That’s why the nickname for your hairline is the Red Sea.
Nickname Jokes
What do you call Snoop Dogg’s giant turd?
Poop Logg.
Your forehead is so big that your name is Humpty Dumpty, the big forehead!
Why did the orphan become a prostitute?
So they could finally call someone "daddy."
"My name is Dezz."
Elmo in 2022 is called "Tickle My Balls Elmo."
Today, I had an exam in school. When I was done, I raised my hand and yelled, “Pisstiano Penaldo!”

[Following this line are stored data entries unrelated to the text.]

-- ==== Sys2Proof/Machine/Circulation.lean ====
section
/-! DEFINITION. Circulation: fetching and judging call slips, doorbells, the queue opcodes, return slips (R79 to R115,
R614). -/
namespace Sys2Proof.Machine


/-! ## Fetch order (R108) -/

/-- Call slips of a queue in flight (R85). -/
def Circ.inFlight (c : Circ) (q : Nat) : Nat := (c.jobs.filter (fun j => j.sq == q)).length

/-- Whether a place in flight is free for a queue: 4,096 in all, 64 of them for queue 0 alone, QUOTA for each (R108). -/
def Circ.room (c : Circ) (q : Nat) (x : Queue) : Bool :=
  decide (c.jobs.length < 4096) && decide (c.inFlight q < x.quota) &&
    (q = 0 || decide (c.jobs.length - c.inFlight 0 < 4032))

/-- Whether Circulation may read a slip of a queue now (R82, R86, R108). -/
def Circ.fetchable (c : Circ) (q : Nat) (x : Queue) : Bool :=
  x.kind = .submission && x.state = .active && x.head ≠ x.tail && hostResident q && c.room q x

/-- Round robin by queue number: the first candidate above the last served, or else the first (R108). -/
def roundRobin (last : Nat) (l : List Nat) : Option Nat :=
  match l.find? (fun q => decide (last < q)) with
  | some q => some q
  | none => l.head?

/-- The queue to fetch from: queue 0, then serving-class queues, then upkeep-class queues (R108). -/
def Circ.nextFetch (c : Circ) (onlyAdmin : Bool) : Option Nat :=
  let can := (c.queues.filter (fun e => c.fetchable e.1 e.2))
  if can.any (fun e => e.1 == 0) then some 0
  else if onlyAdmin then none
  else
    match roundRobin c.lastServing ((can.filter (fun e => e.2.serving)).map (·.1)) with
    | some q => some q
    | none => roundRobin c.lastUpkeep ((can.filter (fun e => !e.2.serving)).map (·.1))

/-! ## The checks of a call slip (R115) -/

/-- The opcodes that the chapters define (R101). -/
def knownOpcodes : List Nat :=
  [0x0101, 0x0102, 0x0103, 0x0104, 0x0105, 0x0110,
   0x0201, 0x0202, 0x0203, 0x0204, 0x0205, 0x0210,
   0x0301, 0x0302, 0x0303, 0x0304, 0x0305, 0x0306, 0x0307, 0x0308,
   0x0401, 0x0402, 0x0403, 0x0404, 0x0405,
   0x0501, 0x0502, 0x0503, 0x0504, 0x0505, 0x0506, 0x0507,
   0x0601, 0x0602, 0x0603, 0x0604, 0x0605, 0x0606, 0x0607, 0x0608, 0x0609, 0x0610,
   0x0701, 0x0702, 0x0703, 0x0704, 0x0705, 0x0706, 0x0707,
   0x0801, 0x0802, 0x0803, 0x0804, 0x0805,
   0x0820, 0x0821, 0x0822, 0x0824, 0x0825, 0x0826,
   0x0830, 0x0831, 0x0832, 0x0833,
   0x0840, 0x0841, 0x0842, 0x0843, 0x0844, 0x0845,
   0x0850, 0x0851, 0x0852, 0x0853, 0x0854, 0x0855, 0x0856,
   0x0870, 0x0871, 0x0872, 0x0878, 0x0879, 0x087A,
   0x0880, 0x0881, 0x0882, 0x0883, 0x0884, 0x0890, 0x0891]

/-- Opcodes refused in reference service (R175, R201, R255, R289, R325, R364, R395, R439); runs of upkeep-class images
are refused beside them. -/
def stoppedOpcodes : List Nat :=
  [0x0101, 0x0820, 0x0701, 0x0702, 0x0705, 0x0601, 0x0602, 0x0604, 0x0201, 0x0301, 0x0302, 0x0305, 0x0830, 0x0831,
   0x0401, 0x0402, 0x0403, 0x0404, 0x0502, 0x0503, 0x0504, 0x0505, 0x0507]

/-- Opcodes that queue 0 accepts in minimal mode (R531). -/
def minimalOpcodes : List Nat :=
  [0x0878, 0x0879, 0x087A, 0x0871, 0x0872, 0x0854, 0x0855, 0x0856, 0x0853, 0x0890]

/-- Whether a call slip's work is stopped (R114). -/
def State.stops (s : State) (j : Slip) : Bool :=
  match s.boot.gen with
  | .minimal => !minimalOpcodes.contains (opcodeOf j)
  | _ => s.reference.state ≠ .normal &&
      (stoppedOpcodes.contains (opcodeOf j) || (opcodeOf j = 0x0110 && s.upkeepImage (fld j 32 2)))

/-- DATA_LEN within the 64 MiB of R94, or a receive queue's CREATE_QUEUE, which R103 bounds. -/
def dataLenOk (j : Slip) : Bool :=
  decide (dataLenOf j ≤ 64 * 1024 * 1024) || (opcodeOf j = 0x0801 && fld j 36 1 = 2)

/-- The first check of Circulation that a slip fails: its code, its reason and whether it is a host mistake (R115). DESIGN CHOICE (log
163): the two answers that R115's table gives no reason carry reason 0. -/
def State.judge (s : State) (sq : Nat) (j : Slip) : Option (Nat × Nat × Bool) :=
  if !knownOpcodes.contains (opcodeOf j) then some (stMalformed, 0x06, true)
  else if bitsOf (flagsOf j) 15 2 ≠ 0 || fld j 6 2 ≠ 0 || fld j 28 4 ≠ 0 then some (stMalformed, 0x07, true)
  else if dataAddrOf j % 64 ≠ 0 || (dataAddrOf j = 0 && dataLenOf j ≠ 0) then some (stMalformed, 0x08, true)
  else if !dataLenOk j then some (stTooLarge, 0x09, true)
  else if opcodeOf j / 256 = 0x08 && sq ≠ 0 then some (stNotPermitted, 0x0B, true)
  else if s.stops j then some (stRefusedDegraded, 0, false)
  else if s.passed (deadlineOf j) then some (stPartialDeadline, 0, false)
  else none

/-- The slip that follows the head of a queue taken (R82, R108). -/
def Circ.take (c : Circ) (q : Nat) (slip : Slip) (e : Option Ending) : Circ :=
  let x := c.queue q
  let j : Job := { num := c.read, sq := q, slot := x.head, gen := x.gen, slip := slip, ending := e,
                   held := fenceOf slip && e.isNone && c.jobs.any (fun i => i.sq == q) }
  let c := c.setQueue q { x with head := (x.head + 1) % x.slots }
  { c with jobs := c.jobs ++ [j], read := c.read + 1
           lastServing := if x.serving then q else c.lastServing
           lastUpkeep := if x.serving || q = 0 then c.lastUpkeep else q }

/-- CALL_SLIP_FETCH: `read` is what the slot read returns, none where it fails (R106, R108, R115, R86). -/
def execCallSlipFetch (read : Option Slip) (s : State) : Answer :=
  .next <|
    match (if s.power.sleep = .awake then s.desk.circ.nextFetch (s.boot.gen = .minimal) else none) with
    | none => s
    | some q =>
      match read with
      | none =>
        let x := s.desk.circ.queue q
        (s.modCirc (fun c => c.setQueue q { x with state := .halted })).tell
          (circMistake 0x05 q ++ [.event 2 { code := 0x0002, detail := 0x05, subject := q, value := x.head }])
      | some slip =>
        let slot := (s.desk.circ.queue q).head
        match s.judge q slip with
        | none => s.modCirc (fun c => c.take q slip none)
        | some (code, reason, logged) =>
          let s := s.modCirc (fun c => c.take q slip (some (refusalByCirculation code reason)))
          if logged then s.tell (circMistake reason 0 (slipPlace q slot)) else s

/-- FENCE_RELEASE: a fenced slip starts once no earlier slip of its queue is in flight (R107). -/
def execFenceRelease (job : Nat) (s : State) : Answer :=
  .next <|
    match s.job job with
    | none => s
    | some j =>
      if j.held && (s.desk.circ.earlier j).isEmpty then s.modCirc (fun c => c.modJob job (fun i => { i with held := false }))
      else s

/-- UNSTARTED_DEADLINE: the deadline of a slip not yet started has passed (R95). -/
def execUnstartedDeadline (job : Nat) (s : State) : Answer :=
  .next <|
    match s.job job with
    | none => s
    | some j =>
      if !j.started && s.passed (deadlineOf j.slip) then s.finish job (refusalByCirculation stPartialDeadline 0) else s

/-! ## Doorbells (R87 to R91) -/

/-- The answer to a doorbell (R88, R115). -/
inductive DoorbellAnswer where
  | accept (x : Queue)
  | stale
  | reject (reason : Nat)

/-- Whether INDEX moves a tail forward, or a head forward and not past the tail (R88). -/
def Queue.moves (x : Queue) (index : Nat) : Bool :=
  let n := x.slots
  let i := (index + n - x.head) % n
  if x.kind.deviceProduced then decide (i ≤ x.used) else decide (x.used ≤ i)

/-- The index of an accepted doorbell taken. A head that passes entries leaves only those at or beyond it counted in
UNSIGNALLED (R111). -/
def Queue.ring (x : Queue) (index : Nat) : Queue :=
  if x.kind.deviceProduced then
    let y := { x with head := index }
    { y with entryTimes := y.entryTimes.drop (y.entryTimes.length - y.used) }
  else { x with tail := index }

/-- A doorbell judged (R88): the conditions in order, the first that fails deciding. -/
def judgeDoorbell (q : Nat) (x : Queue) (v : Nat) : DoorbellAnswer :=
  if !hostResident q then .reject 0x01
  else match x.state with
  | .free => .reject 0x01
  | .halted => .reject 0x01
  | .draining => .stale
  | .active =>
    if bitsOf v 23 16 ≠ x.gen then .stale
    else if x.slots ≤ bitsOf v 15 0 then .reject 0x02
    else if bitsOf v 63 24 ≠ 0 then .reject 0x04
    else if !x.moves (bitsOf v 15 0) then .reject 0x03
    else .accept (x.ring (bitsOf v 15 0))

/-- DOORBELL_REJECTED and its Errata record (R99, R115). -/
def rejectDoorbell (q v reason : Nat) : List Notice :=
  circMistake reason q ++ [.event 2 { code := 0x0001, detail := reason, subject := q, value := v % 2 ^ 32 }]

/-- One doorbell rung (R88). -/
def State.ring (s : State) (q v : Nat) : State :=
  let x := s.desk.circ.queue q
  match judgeDoorbell q x v with
  | .accept y =>
    let s := s.modCirc (fun c => c.setQueue q y)
    if q = 0 then s.tell [.raise 172] else s
  | .stale => s.modCirc (fun c => c.setQueue q { x with stale := satAdd 32 x.stale 1 })
  | .reject r => s.tell (rejectDoorbell q v r)

/-- The doorbells a write touches, in increasing order of address: queue, whether the whole of it is covered, and the
bytes written in their places (R89). DESIGN CHOICE (log 164): in the VALUE that a partial write reports, the bytes it does not
write are zero. -/
def touched (offset : Nat) (data : Bytes) : List (Nat × Bool × Nat) :=
  if data.isEmpty then [] else
  (List.range ((offset + data.length - 1) / 8 + 1 - offset / 8)).map (fun k =>
    let q := offset / 8 + k
    let at8 (i : Nat) : Option Byte := if offset ≤ 8 * q + i then data[8 * q + i - offset]? else none
    (q, (List.range 8).all (fun i => (at8 i).isSome), unle ((List.range 8).map (fun i => (at8 i).getD 0))))

/-- A write into the doorbell window carried out (R89). -/
def State.doorbells (s : State) (offset : Nat) (data : Bytes) : State :=
  (touched offset data).foldl (fun s t => if t.2.1 then s.ring t.1 t.2.2 else s.tell (rejectDoorbell t.1 t.2.2 0x04)) s

/-- DOORBELL_WRITE: one PCIe write of `data` at an offset of the doorbell window (R87 to R89, R587). -/
def execDoorbellWrite (offset : Nat) (data : Bytes) (s : State) : Answer :=
  .next (s.pcieAccess (.doorbellWrite offset data) (fun s => s.doorbells offset data))

/-! ## Queue opcodes (R102, R103) -/

/-- Code of a kind (R79). -/
def kindOfCode : Nat → Option QKind
  | 0 => some .submission
  | 1 => some .ret
  | 2 => some .receive
  | 3 => some .transmit
  | 4 => some .event
  | _ => none

/-- The code of a kind (R79). -/
def QKind.code : QKind → Nat
  | .submission => 0
  | .ret => 1
  | .receive => 2
  | .transmit => 3
  | .event => 4

/-- The code of a state (R85). -/
def QState.code : QState → Nat
  | .free => 0
  | .active => 1
  | .halted => 2
  | .draining => 3

/-- What a read of a queue's doorbell returns: HEAD of a host-produced queue or TAIL of a device-produced one, GEN and STATE; zero for
a Stack-resident queue (R87, R90). It changes nothing. -/
def State.doorbell (s : State) (q : Nat) : Nat :=
  if !hostResident q then 0
  else
    let x := s.desk.circ.queue q
    (if x.kind.deviceProduced then x.tail else x.head) + x.gen * 2 ^ 16 + x.state.code * 2 ^ 24

/-- The value that a read of `n` bytes at an offset of the doorbell window returns (R87, R90, R587). -/
def State.doorbellBytes (s : State) (offset n : Nat) : Nat :=
  unle ((List.range n).map (fun i => BitVec.ofNat 8 (s.doorbell ((offset + i) / 8) / 2 ^ (8 * ((offset + i) % 8)))))

/-- The queue an opcode names: bits 19:0 of bytes 32 to 35 (R102). -/
def queueNamed (j : Slip) : Nat := bitsOf (fld j 32 4) 19 0

/-- VECTOR, COAL_COUNT and COAL_TIME within their ranges, and no COAL_COUNT above 1 with a COAL_TIME of 0 (R103, R111). -/
def coalescingOk (j : Slip) : Bool :=
  (decide (fld j 38 2 ≤ 2047) || fld j 38 2 = noVector) && decide (fld j 54 2 ≤ 1000) &&
    !(decide (1 < fld j 56 1) && fld j 54 2 = 0)

/-- Whether every field of a CREATE_QUEUE holds a value of R103. -/
def createFieldsOk (c : Circ) (j : Slip) : Bool :=
  let kind := fld j 36 1
  let n := 2 ^ fld j 37 1
  let partner := fld j 48 4
  let p := c.queue (bitsOf partner 19 0)
  bitsOf (fld j 32 4) 31 20 = 0 && decide (kind ≤ 4) && decide (4 ≤ fld j 37 1) && decide (fld j 37 1 ≤ 16) &&
    fld j 40 8 % 4096 = 0 && coalescingOk j && decide (fld j 52 2 ≤ 4096) && fld j 58 6 = 0 &&
    (if kind = 0 then bitsOf partner 31 20 = 0 && hostResident partner && p.kind = .ret && p.state = .active
      else partner = 0) &&
    (if kind = 0 then decide (fld j 57 1 ≤ 1) else fld j 57 1 = 0) &&
    (if kind = 2 then dataLenOf j = n * 2048 && dataAddrOf j ≠ 0 else dataAddrOf j = 0 && dataLenOf j = 0)

/-- A queue that no queue opcode may name: 0, 1, 2 or Stack-resident (R102). -/
def fixedOrStack (q : Nat) : Bool := decide (q < 3) || !hostResident q

/-- A refusal of a queue opcode with its Errata record (R115). -/
def State.refuseQueue (s : State) (j : Job) (code reason : Nat) : State :=
  (s.tell (circMistake reason (queueNamed j.slip) (slipPlace j.sq j.slot))).finish j.num (refusalByCirculation code reason)

/-- The context of a queue as CREATE_QUEUE makes it (R86, R103). -/
def createdQueue (x : Queue) (j : Slip) (kind : QKind) : Queue :=
  { x with
    ringAddr := fld j 40 8, bufAddr := if kind = .receive then dataAddrOf j else 0, kind := kind, log2 := fld j 37 1
    gen := nextGen x.gen, state := .active, head := 0, tail := 0
    partner := if kind = .submission then fld j 48 4 else 0
    vector := fld j 38 2, coalCount := fld j 56 1, serving := fld j 57 1 = 1, coalTime := fld j 54 2
    quota := if fld j 52 2 = 0 then 4096 else fld j 52 2, phase := true, entryTimes := [], binding := 0
    drain := .none, lost := 0 }

/-- CREATE_QUEUE (0x0801): a free host-resident queue made active (R86, R102, R103, R115). -/
def execCreateQueue (job : Nat) (s : State) : Answer :=
  .next <| s.begin job 0x0801 fun j s =>
    let q := queueNamed j.slip
    let x := s.desk.circ.queue q
    if !createFieldsOk s.desk.circ j.slip then s.refuseQueue j stMalformed 0x0C
    else if x.state ≠ .free then s.refuseQueue j stNotPermitted 0x0D
    else if fixedOrStack q then s.refuseQueue j stNotPermitted 0x0E
    else
      match kindOfCode (fld j.slip 36 1) with
      | none => s.refuseQueue j stMalformed 0x0C
      | some k =>
        let y := createdQueue x j.slip k
        (s.modCirc (fun c => c.setQueue q y)).finish j.num (endWith [] 0 y.gen)

/-- Whether a queue that is not free names a return queue as PARTNER (R102). -/
def Circ.isPartner (c : Circ) (q : Nat) : Bool :=
  c.queues.any (fun e => e.2.kind = .submission && e.2.state ≠ .free && e.2.partner == q && e.1 ≠ 0)

/-- DESTROY_QUEUE (0x0802): the queue's work is discarded and it drains towards free (R86, R102, R614). -/
def execDestroyQueue (job : Nat) (s : State) : Answer :=
  .next <| s.begin job 0x0802 fun j s =>
    let q := queueNamed j.slip
    let x := s.desk.circ.queue q
    if fixedOrStack q then s.refuseQueue j stNotPermitted 0x0E
    else if x.kind = .ret && s.desk.circ.isPartner q then s.refuseQueue j stNotPermitted 0x0F
    else if x.state = .free || x.state = .draining then s.refuseQueue j stNotPermitted 0x10
    else (s.modCirc (fun c => c.setQueue q (drainQueue x (.destroy j.num)))).discardWhere (fun i => i.sq == q)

My teacher smiled and took my paper. She knew I was finished.
It's ya boy Dixbfloppin!
What's Michael Jackson's nickname?
Nivea black and white.
What do you call a rapper in a wheelchair?
Young Boy Never Walk again.
Is there a really annoying girl at your school and she's so fake? Well, say this:
Me: Hey, I have a nickname for you.
Her: Really? What?
Me: Sweet-in-low.
Her: Why?
Me: Because you're artificial.
What's another nickname for a flat emo?
A copping boars.
When a stranger keeps telling kids to kill themselves AKA the Stigg.
Moxxie: ThEy CaLlEd Me A pOsSuM!! i'M nOt A pOsSuM!!
What do u call a person called zaid? Zait and za3tar. lol
What is smegma name?
Are people from Hamburg called Hamburgers?
My first name is Al and my last name is Coholic :) #yuengling.f/wat
The name is Ash, Johnathan Ash. My friends call me Jack.
We have a teacher in school. His name is Haybrock, but he is gay, so we call him Gaybrock.